What happens if you don't use a framework? In my experience, it can lead to unexpected behavior. For example, if you ask a "Web Developer" Gem to help create a website, it might unexpectedly cut some of your content even if that wasn't the task. While a framework isn't a magic bullet, it significantly reduces hallucinations. For instance, if you provide a 100-page knowledge base and give clear instructions to rely only on that data while turning "Grounding Search" off, the Gem will be much more accurate.

Case Study: The Accessibility Auditor Gem

I recently built an Accessibility Auditor Gem using the PECTQCC-O format:

Persona: A Principal Experience Consultant with 25 years of experience.
Expertise: WCAG 2.1 guidelines and digital audits for mobile/desktop.
Core Mission: Help design and non-design teams assess and audit work for digital accessibility, generate error reports, and suggest resolutions.
Tone: Friendly but objective and data-driven.
Knowledge Tool: I uploaded the official WCAG 2.1 documentation so the Gem stays grounded in facts.
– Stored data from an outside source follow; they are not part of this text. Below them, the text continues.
-- ==== Sys2Proof/Syntax.lean ====
section
/-! DEFINITION. The syntax of ZVA: the fields of every instruction layout (spec/03_instruction_encoding.md) and one
constructor of Instr per row of spec/opcode_table.json. -/

namespace Sys2Proof

/-- The four strands of a task, in the order of Table 3-12. -/
inductive UnitId where
  | main | vector | copy | matrix
  deriving DecidableEq, Repr, Inhabited

/-- A strand: the number of its task in State and its unit. -/
structure StrandRef where
  task : Nat
  unit : UnitId
  deriving DecidableEq, Repr, Inhabited

/-- The guard fields PR and PN of a long form (R60). -/
structure Guard where
  pr : BitVec 7
  pn : Bool
  deriving DecidableEq, Repr, Inhabited

/-- The fields of a short form (Table 3-2). -/
structure Short where
  d : BitVec 6
  a : BitVec 6
  b : BitVec 6
  f : BitVec 4
  deriving DecidableEq, Repr, Inhabited

/-- Operand B of a layout that has the immediate flag or a literal form (R62, R63). -/
inductive Src where
  | code (c : BitVec 9)
  | imm (v : BitVec 18)
  | lit (w : Word)
  deriving DecidableEq, Repr, Inhabited

/-- The ALU layout (Table 3-8): scalar integer, scalar float, predicate, ccnt. -/
structure Alu where
  guard : Guard
  d : BitVec 9
  a : BitVec 9
  b : Src
  rnd : BitVec 3
  u : Bool
  sub : BitVec 4
  deriving DecidableEq, Repr, Inhabited

/-- The generic layout (Table 3-8). -/
structure Gen where
  guard : Guard
  d : BitVec 9
  a : BitVec 9
  b : Src
  fn : BitVec 9
  deriving DecidableEq, Repr, Inhabited

/-- The branch layout: {M, B} is the displacement (R74). -/
structure Br where
  guard : Guard
  d : BitVec 9
  a : BitVec 9
  disp : BitVec 28
  deriving DecidableEq, Repr, Inhabited

/-- The MEM layout (Table 3-9). -/
structure Mem where
  guard : Guard
  d : BitVec 9
  a : BitVec 9
  b : BitVec 9
  pol : Bool
  ord : BitVec 2
  scope : BitVec 3
  size : BitVec 2
  off : BitVec 11
  deriving DecidableEq, Repr, Inhabited

/-- The AMO layout (Table 3-9). -/
structure Amo where
  guard : Guard
  d : BitVec 9
  a : BitVec 9
  b : BitVec 9
  pol : Bool
  ord : BitVec 2
  scope : BitVec 3
  size : BitVec 2
  func : BitVec 4
  off : BitVec 7
  deriving DecidableEq, Repr, Inhabited

/-- The VEC layout (Table 3-10). -/
structure Vec where
  guard : Guard
  d : BitVec 9
  a : BitVec 9
  b : Src
  sub : BitVec 4
  toBit : Bool
  sat : Bool
  rnd : BitVec 3
  mask : BitVec 9
  deriving DecidableEq, Repr, Inhabited

/-- The MAT layout (Table 3-10, R205). -/
structure Mat where
  guard : Guard
  d : BitVec 9
  a : BitVec 9
  b : BitVec 9
  ord : Bool
  sp : Bool
  rnd : BitVec 3
  tb : BitVec 6
  ta : BitVec 6
  deriving DecidableEq, Repr, Inhabited

/-- The CPY layout (Table 3-10). -/
structure Cpy where
  guard : Guard
  d : BitVec 9
  a : BitVec 9
  b : BitVec 9
  slot : Bool
  sub : BitVec 4
  tag : BitVec 6
  rnd : BitVec 3
  ch : BitVec 2
  deriving DecidableEq, Repr, Inhabited

/-- A section header (Table 3-11a). -/
structure Header where
  sect : BitVec 12
  words : BitVec 14
  wait0 : BitVec 12
  wait1 : BitVec 12
  wait2 : BitVec 12
  deriving DecidableEq, Repr, Inhabited

/-- What a PCIe completion brings back for an outstanding access (R376, R378, R143). `served` is a successful completion
of a host access, whose data the model takes from host memory; `data` is a peer card's answer. -/
inductive LinkAnswer where
  | served
  | data (v : DWord)
  | unsupported
  | abort
  deriving DecidableEq, Repr, Inhabited

/-- The PCIe AtomicOps (R369). -/
inductive HostAtomic where
  | fetchAdd | swap | cas
  deriving DecidableEq, Repr, Inhabited

/-- What a peer request does at its target (R369, R374). -/
inductive PeerAct where
  | read (len : Nat)
  | write (bytes : List Byte)
  | atomic (f : HostAtomic) (size : Nat) (x y : DWord)
  deriving DecidableEq, Repr, Inhabited

/-- A peer request as a card receives it (R372). -/
structure PeerReq where
  port : Bool
  srcCard : BitVec 4
  srcCtx : BitVec 6
  dstCard : BitVec 4
  dstCtx : BitVec 6
  addr : BitVec 55
  act : PeerAct
  deriving DecidableEq, Repr, Inhabited

/-- A debug-unlock token as the controller finds it (R431): whether its signature and device identity hold, the nonce and
the die mask it names. -/
structure DebugToken where
  valid : Bool
  nonce : DWord
  dies : BitVec 4
  deriving DecidableEq, Repr, Inhabited

/-- What a patrol scrub finds (R19, "Soft errors"): corrected errors of the four dies, sectors with an uncorrectable one,
and hoops whose SRAMs have reached 16 uncorrectable errors. -/
structure ScrubReport where
  corrected : List Nat
  bad : List Nat
  hoops : List Nat
  deriving DecidableEq, Repr, Inhabited

/-- What the boot ROM finds (R431): image verdicts, hoops that fail their self-test, PTM time when the host gives it. -/
structure BootReport where
  mgmtA : Bool
  mgmtB : Bool
  frontA : Bool
  frontB : Bool
  failed : List Nat
  time : Option DWord
  deriving DecidableEq, Repr, Inhabited

/-- A write of the debug core block over the side band (Table 18-6) that carries a command. -/
structure DebugWrite where
  brk : Bool
  ctx : BitVec 6
  sel : Party
  regno : BitVec 16
  wr : Bool
  space : BitVec 3
  size : BitVec 2
  addr : DWord
  data : DWord
  reserved : Bool
  /-- no write: the command that is executing goes on -/
  again : Bool := false
  deriving DecidableEq, Repr, Inhabited

/-- The four kinds of front-end unit with the engine of the die (Table 17-1). -/
inductive FrontUnit where
  | decode (n : BitVec 3)
  | encode (n : BitVec 1)
  | flow (n : BitVec 1)
  | cmu
  deriving DecidableEq, Repr, Inhabited

/-- A buffer that is zeroed on change of owner (Table 5-6). -/
inductive ZeroPart where
  | granule (core n : Nat)
  | slot (hoop n : Nat)
  | acc (hoop n : Nat)
  deriving DecidableEq, Repr, Inhabited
The Goal: I want to upload a screenshot and have the Gem scan it for errors and mark them directly on top of the original image (e.g., flagging color contrast or heading order issues) using Gemini’s multimodal capabilities.

The Reality Check: While it works, it isn't perfect yet. Sometimes the visual markings don’t render as requested. Interestingly, Google’s new AI Apps allow for "chaining" instructions and multiple tools in sequence. I suspect my Accessibility Auditor will work much more effectively as an AI App, which I am currently experimenting with.